According to the apparatus for driving a plasma display panel of the present invention having the above-described configuration, a row electrode driving pulse having a rising edge timing, a falling edge timing and an amplitude suitable for each plasma display panel is provided. Since the pixel data pulse is supplied, the display characteristics can be improved in accordance with each panel, and the display characteristics can be adjusted to an appropriate state for each panel, thereby improving the manufacturing yield.

[Brief description of the drawings]

FIG. 1 is a diagram showing a structure of a PDP driven by a driving device of a plasma display panel in each embodiment of the present invention.

FIG. 2 is a diagram showing a configuration of a driving device of the plasma display panel according to the first embodiment of the present invention.

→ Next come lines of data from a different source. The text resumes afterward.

-- ==== Sys2Proof/Machine/Context.lean ====
section
/-! DEFINITION. Contexts: creation, pre-emption, saving, resuming and killing (spec 13, R310, R311, R321 to R327; 14, R331; 18, R381). -/

namespace Sys2Proof.Machine

open Sys2Proof

-- Creation (R310, R311, R381) -----------------------------------------------------------------------------------------------------------

/-- A context descriptor within the limits of R310. -/
def ctxDescOk (d : List Word) : Bool :=
  let n (i : Nat) : Nat := (d.getD i 0).toNat
  decide (n 0 < 2 ^ 11) && n 1 % 2 ^ 16 == 0 && decide (4 ≤ n 2) && decide (n 2 ≤ 20) && n 3 % 2 ^ 21 == 0 && decide (n 4 < 2 ^ 32)
    && n 5 == 0 && n 6 == 0 && n 7 == 0

/-- A firmware page. -/
def fwPage (va sz tier : Nat) (rx : Bool) : Page := { pageOfWord va 0 0 with sz := sz, tier := tier, r := rx, x := rx, fw := true }

/-- `n` firmware pages from an address on can be mapped: the range is free and below the host window, and the tier has the frames.
DEDUCED, unsafe (log entry 45). -/
def State.fwFits (s : State) (md asid va sz tier n : Nat) : Bool :=
  let size := (fwPage va sz tier false).size
  decide (va + n * size ≤ 2 ^ 51) && !((s.ctx md asid).pages.any fun p => p.touches va (n * size))
    && decide (s.tierUsed md tier + n * size ≤ tierSize tier)

def State.mapFw (s : State) (md asid va sz tier n : Nat) (rx : Bool) : State :=
  let size := (fwPage va sz tier rx).size
  (List.range n).foldl (fun s i => s.addPage md asid (fwPage (va + i * size) sz tier rx)) s

/-- Pages of the gauge table (256 bytes a record), and of the save area. -/
def gaugePages (gtsz : Nat) : Nat := ceilDiv (2 ^ gtsz * 256) (2 ^ 16)

/-- A context leaves BUILDING: it is READY, or FREE again with its build cause. -/
def State.buildCtx (s : State) (md asid : Nat) (d : List Word) : State :=
  let n (i : Nat) : Nat := (d.getD i 0).toNat
  let s := s.enterCtx md asid .building 0 0
  let s := s.setCtx md asid { s.ctx md asid with gtab := n 1, gtsz := n 2, save := n 3, saveq := n 4 }
  let fail (s : State) (cause : Nat) : State := (s.enterCtx md asid .free cause 0).setCtx md asid .init
  if !s.fwFits md asid (n 1) 0 0 (gaugePages (n 2)) then fail s 1
  else
    let s' := s.mapFw md asid (n 1) 0 0 (gaugePages (n 2)) false
    if !s'.fwFits md asid (n 3) 1 1 (2 * n 4) then fail s 2
    else (s'.mapFw md asid (n 3) 1 1 (2 * n 4) false).enterCtx md asid .ready 0 0

/-- CTXNEW (R310, R331). DEDUCED, unsafe (log entries 45, 46). -/
def execCtxnew (s : State) : Out :=
  onRecordDone s 1 fun s md _ w =>
    let d := wordsOfNat (memNat s.mem (hostKey md (recOp w 1)) 64) 8
    let asid := (d.getD 0 0).toNat % 2048
    if !ctxDescOk d then s.ctxRefuse md asid 1 3
    else if (s.ctx md asid).st ≠ .free then s.ctxRefuse md asid 1 4
    else s.buildCtx md asid d

-- Saving (R321 to R323) --------------------------------------------------------------------------------------------------------------------

/-- The groups of a context on a module that hold quads. -/
def State.running (s : State) (md asid : Nat) : List (Nat × Group) := s.groupsIn md asid GState.placed

/-- The first quad of a group and how many it has, as quad indices. -/
def Group.lo (g : Group) : Nat := quadIx g.md g.qb

/-- Stores that bear on a group's quads perform everywhere, but for those that its own streams have not yet performed at core scope. -/
def State.landAround (s : State) (g : Group) : State :=
  s.land fun st => !(g.has st.who && st.lvl == 0) && (g.has st.who || st.cells.any fun c => inQuads g.lo g.nq (c.1 / 2 ^ 20))

/-- What the save area keeps of one quad. DEDUCED, unsafe (log entry 48). -/
def State.saveQuad (s : State) (ix : Nat) : SavedQuad :=
  let here {α : Type} (m : SMap α) (f : Nat → Nat) : SMap α := m.filter fun x => inQuads ix 1 (f x.1)
  let word (w : Nat) : Bool := inQuads ix 1 (w / 2 ^ 20)
  { qn := ix % 512, quad := s.quad ix, cores := (here s.cores id).map fun (x : Nat × Core) => (x.1, { x.2 with lq := x.2.lq.map LEntry.again }), ctls := here s.ctls (· / 4)
    cells := s.mem.filter fun c => word c.1, engine := here s.engine (· / 256), latent := s.latent.filter word, bad := s.bad.filter word
    stores := s.transit.filter fun st => st.lvl == 0 && inQuads ix 1 st.who.unit, clock := s.clock }

/-- The keys of a slot of the save area, as a range. -/
def Ctx.slotRange (c : Ctx) (md asid i : Nat) : Nat × Nat := (pageKey md asid (c.save + i * 2 ^ 22), 2 ^ 22)

/-- One quad goes into the next slot of the save area and becomes free. -/
def State.putSlot (s : State) (md asid ix : Nat) : State :=
  let c := s.ctx md asid
  let r := c.slotRange md asid c.slots.length
  let q := s.saveQuad ix
  let s := s.setCtx md asid { c with slots := c.slots ++ [q] }
  let s := s.resetQuads ix 1
  { s with transit := s.transit.filter fun st => !(st.lvl == 0 && inQuads ix 1 st.who.unit)
           latent := s.latent.filter fun k => !(decide (r.1 ≤ k) && decide (k < r.1 + r.2)) }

FIG. 3 is a diagram illustrating a first adjustment example of application timings of various drive pulses.

FIG. 4 is a diagram illustrating a second adjustment example of the application timing of various drive pulses.

FIG. 5 is a diagram illustrating a third adjustment example of the application timing of various drive pulses.

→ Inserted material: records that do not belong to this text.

/-- R249 to R253: IXDEF holds the words of its record; IXGO queues a walk with the next number; IXWAIT waits until IOC reaches k[A], then
answers it. The selection of a mask or a relation holds the blocks with a selected element, each once, in row-major order; that of a fibre takes its entries in the region, repeats of the last
block left out; the output is the walk's part, padded with void entries and cut at its capacity, and its count word. A walk that runs takes its selection; a walk of kind REL, cleared and retiring on ENGINE granules without errors, writes its
list and its count word, leaves the queue, and IOC takes its number. That IXDEF waits while a store of its stream to the record is in flight is log entry 86,
the model's choice. -/
def Obligations.IndexEngine : Prop :=
  ∀ (s : State) (d a b : BitVec 5) (rel : Bool),
    let q := s.cur
    let x := s.ix q.unit
    let v := (s.getK q a).toNat
    let w := (s.getK q b).toNat
    (q.kind = .k →
      (s.recCheck q v 64 = none → s.ownOpen q v 64 = true → exec (.ixdef a) s = .next s) ∧
      (s.recCheck q v 64 = none → s.ownOpen q v 64 = false → ∃ t, exec (.ixdef a) s = .next t ∧
        KNext (s.setIx q.unit { x with desc := s.words q v 8 }) t q 0 0) ∧
      (x.queue.length < 8 → walkOk x.desc v w = true → ∃ t k, exec (.ixgo d a b rel) s = .next t ∧
        k.num = x.last + 1 ∧ k.desc = x.desc ∧ k.list = v ∧ k.count = w ∧ k.rel = rel ∧ k.sel = none ∧
        KNext ({ s with ids := s.ids + 1 }.setIx q.unit { x with last := x.last + 1, queue := x.queue ++ [k] }) t q d
          (BitVec.ofNat 64 (x.last + 1))) ∧
      (x.queue.length ≥ 8 → exec (.ixgo d a b rel) s = .next s) ∧
      (x.ioc < v → exec (.ixwait d a) s = .next s) ∧
      (v ≤ x.ioc → ∃ t, exec (.ixwait d a) s = .next t ∧
        KNext (s.setIx q.unit { x with bad := x.bad.filter fun i => decide (i > v) }) t q d
          (BitVec.ofNat 64 (x.ioc % 2 ^ 63 + if ∃ i ∈ x.bad, i ≤ v then 2 ^ 63 else 0)))) ∧
    (∀ (ws : List Word) (mask : Nat),
      let w3 := (ws.getD 3 0).toNat
      let w4 := (ws.getD 4 0).toNat
      let rel (row col : Int) : Bool :=
        let v := ((ws.getD 4 0).extractLsb' 32 32).toInt + ((ws.getD 4 0).extractLsb' 0 3).toInt * row + ((ws.getD 4 0).extractLsb' 3 3).toInt * col
        ([decide (v < 0), decide (v ≤ 0), decide (v = 0), decide (v ≠ 0), decide (v ≥ 0), decide (v > 0)])[w4 / 64 % 8]?.getD false
      let row0 := ((ws.getD 1 0).extractLsb' 0 32).toInt
      let col0 := ((ws.getD 1 0).extractLsb' 32 32).toInt
      let nr := (ws.getD 2 0).toNat % 2 ^ 32
      let nc := (ws.getD 2 0).toNat / 2 ^ 32
      let br := 2 ^ (w3 / 2 ^ 8 % 16)
      let bc := 2 ^ (w3 / 2 ^ 12 % 16)
      let pick (i j : Nat) : Prop := if w3 % 4 = 0 then mask.testBit (i * nc + j) = true ∧ (w3.testBit 2 = true → rel (row0 + i) (col0 + j) = true)
        else rel (row0 + i) (col0 + j) = true
      let blk (i j : Nat) : Int × Int := (row0 + (i / br * br : Nat), col0 + (j / bc * bc : Nat))
      (∀ b, b ∈ wdSelect ws mask ↔ ∃ i j, i < nr ∧ j < nc ∧ pick i j ∧ b = blk i j) ∧
      ((wdSelect ws mask).Pairwise fun x y => x.1 < y.1 ∨ (x.1 = y.1 ∧ x.2 < y.2)) ∧
      (∀ fa o0 o1 idx x,
        let l := wdFibre ws fa o0 o1 idx
        let row : Int := if fa = 0 then x else o0
        let col : Int := if fa = 0 then o1 else x
        (wdFibre ws fa o0 o1 [] = []) ∧
        (∀ i j : Nat, i < nr → j < nc → row = row0 + i → col = col0 + j → (w3.testBit 2 = true → rel row col = true) →
          wdFibre ws fa o0 o1 (idx ++ [x]) = if l.getLast? = some (blk i j) then l else l ++ [blk i j]) ∧
        (row < row0 ∨ row ≥ row0 + nr ∨ col < col0 ∨ col ≥ col0 + nc ∨ (w3.testBit 2 = true ∧ rel row col = false) →
          wdFibre ws fa o0 o1 (idx ++ [x]) = l)) ∧
      (∀ sel : List (Int × Int),
        let out := wdOutput ws sel
        let parts := w3 / 2 ^ 20 % 256 + 1
        let part := w3 / 2 ^ 28 % 256
        let lo := part * sel.length / parts
        let n := (part + 1) * sel.length / parts - lo
        let room := (ws.getD 5 0).toNat % 2 ^ 32
        let coord (v : Int) : List Byte := leBytes 4 (v % 2 ^ 32).toNat
        let entry (e : Int × Int) : List Byte :=
          if w3.testBit 3 then (if w3.testBit 4 then coord e.2 else coord e.1) else coord e.1 ++ coord e.2
        let size := if w3.testBit 3 then 4 else 8
        part < parts → ∃ full, full % 2 ^ (w3 / 2 ^ 16 % 16) = 0 ∧ n ≤ full ∧ full < n + 2 ^ (w3 / 2 ^ 16 % 16) ∧
          out.1.length = size * min full room ∧
          (∀ e, e < min full room → (out.1.drop (size * e)).take size =
            entry (if e < n then sel.getD (lo + e) (0, 0) else (-2 ^ 31, -2 ^ 31))) ∧
          out.2 = n + sel.length % 2 ^ 31 * 2 ^ 32 + if full > room then 2 ^ 63 else 0)) ∧
    (∀ (k : Walk) (rest : List Walk),
      let u := s.ev.i
      let y := s.ix u
      y.queue = k :: rest → s.ctxMoves u = true → k.doomed = false →
      (wdKind k.desc = 1 → s.walkRead u k.desc = some (s, .ok (wdSelect k.desc 0))) ∧
      (∀ s' l, k.sel = none → s.clear (s.walkClaim k) = true → s.walkRead u k.desc = some (s', .ok l) →
        exec .indexWalkRun s = .next (s'.setIx u { y with queue := { k with sel := some l } :: rest })) ∧
      (∀ sel, k.sel = some sel → s.latent = [] → s.bad = [] →
        let out := wdOutput k.desc sel
        let rs : List Range := [((k.list : Int), out.1.length), ((k.count : Int), 8)]
        (∀ r ∈ rs, s.walkCause u r.1.toNat r.2 1 = none) → s.allEngine rs = true →
        let w := s.write (cellsOf k.list out.1 ++ cellsOf k.count (leBytes 8 out.2))
        let back : State := rs.foldl (fun (z : State) (r : Range) =>
          (granules r.1.toNat r.2).foldl (fun (z : State) (g : Nat) => z.setOwner (g * 4096) 1 false) z) s
        exec .indexWalkRetire s = .next (({ w with engine := if k.rel then back.engine else s.engine }).setIx u
          { y with queue := rest, ioc := k.num })))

FIG. 6 is a diagram showing a configuration of a driving device of a plasma display panel according to a second embodiment of the present invention.

FIG. 7 is a diagram illustrating a fourth adjustment example of the application timing of various drive pulses.

FIG. 8 is a diagram showing application timings of various driving pulses in a conventional PDP driving device.

[Explanation of symbols]

 DESCRIPTION OF SYMBOLS 1 Synchronization separation circuit 2 Timing pulse generation circuit 3 A / D converter 4 Frame memory 5 Memory control circuit 6 Output processing circuit 7 Readout timing signal generation circuit 10 Row electrode drive pulse generation circuit 11 PDP 12 Pixel data pulse generation circuit 13 Manual adjustment Means 21, 22 Glass substrate 23 Bus electrode 24 Transparent electrode 25 Dielectric layer 26 Protective layer 27 Discharge space 28 Phosphor layer 30 Barrier

Claims (3)

[Claims] A plurality of row electrode pairs, a plurality of column electrodes intersecting the row electrodes and arranged in parallel with each other, a first driving unit for supplying a row electrode driving pulse to the row electrode pairs, What is claimed is: 1. A driving apparatus for a plasma display panel comprising at least a second driving unit for supplying a pixel data pulse to a column electrode, wherein a timing of a rising edge and / or a timing of a falling edge of the row electrode driving pulse and / or the pixel data pulse are provided. A driving device for a plasma display panel, further comprising an adjusting unit for manually adjusting the pressure. 2. The row electrode driving pulse includes a reset pulse applied to the row electrode pair for simultaneously initializing all pixels, a scan pulse sequentially applied to one of the row electrode pairs, and a row electrode. 2. The driving device for a plasma display panel according to claim 1, further comprising: a sustaining pulse applied to the pair simultaneously. 3. A method for initializing all pixels in a row electrode pair, comprising at least a plurality of row electrode pairs and a plurality of column electrodes crossing the row electrodes and arranged in parallel with each other. A reset period in which a reset pulse is applied, an address period in which a scanning pulse is applied to one of the row electrode pairs and a pixel data pulse is applied to the column electrode to select a lit pixel and an unlit pixel, and A sustaining discharge period for applying a sustaining pulse to maintain the illuminated pixels and the unlit pixels, and a driving apparatus for a plasma display panel performing display using the reset pulse, the scan pulse, the pixel data pulse, and the sustaining discharge. At least one of a rising edge timing, a falling edge timing, a pulse width and an amplitude of at least one of the pulses; An apparatus for driving a plasma display panel, characterized in that an adjusting means for moving the adjustment.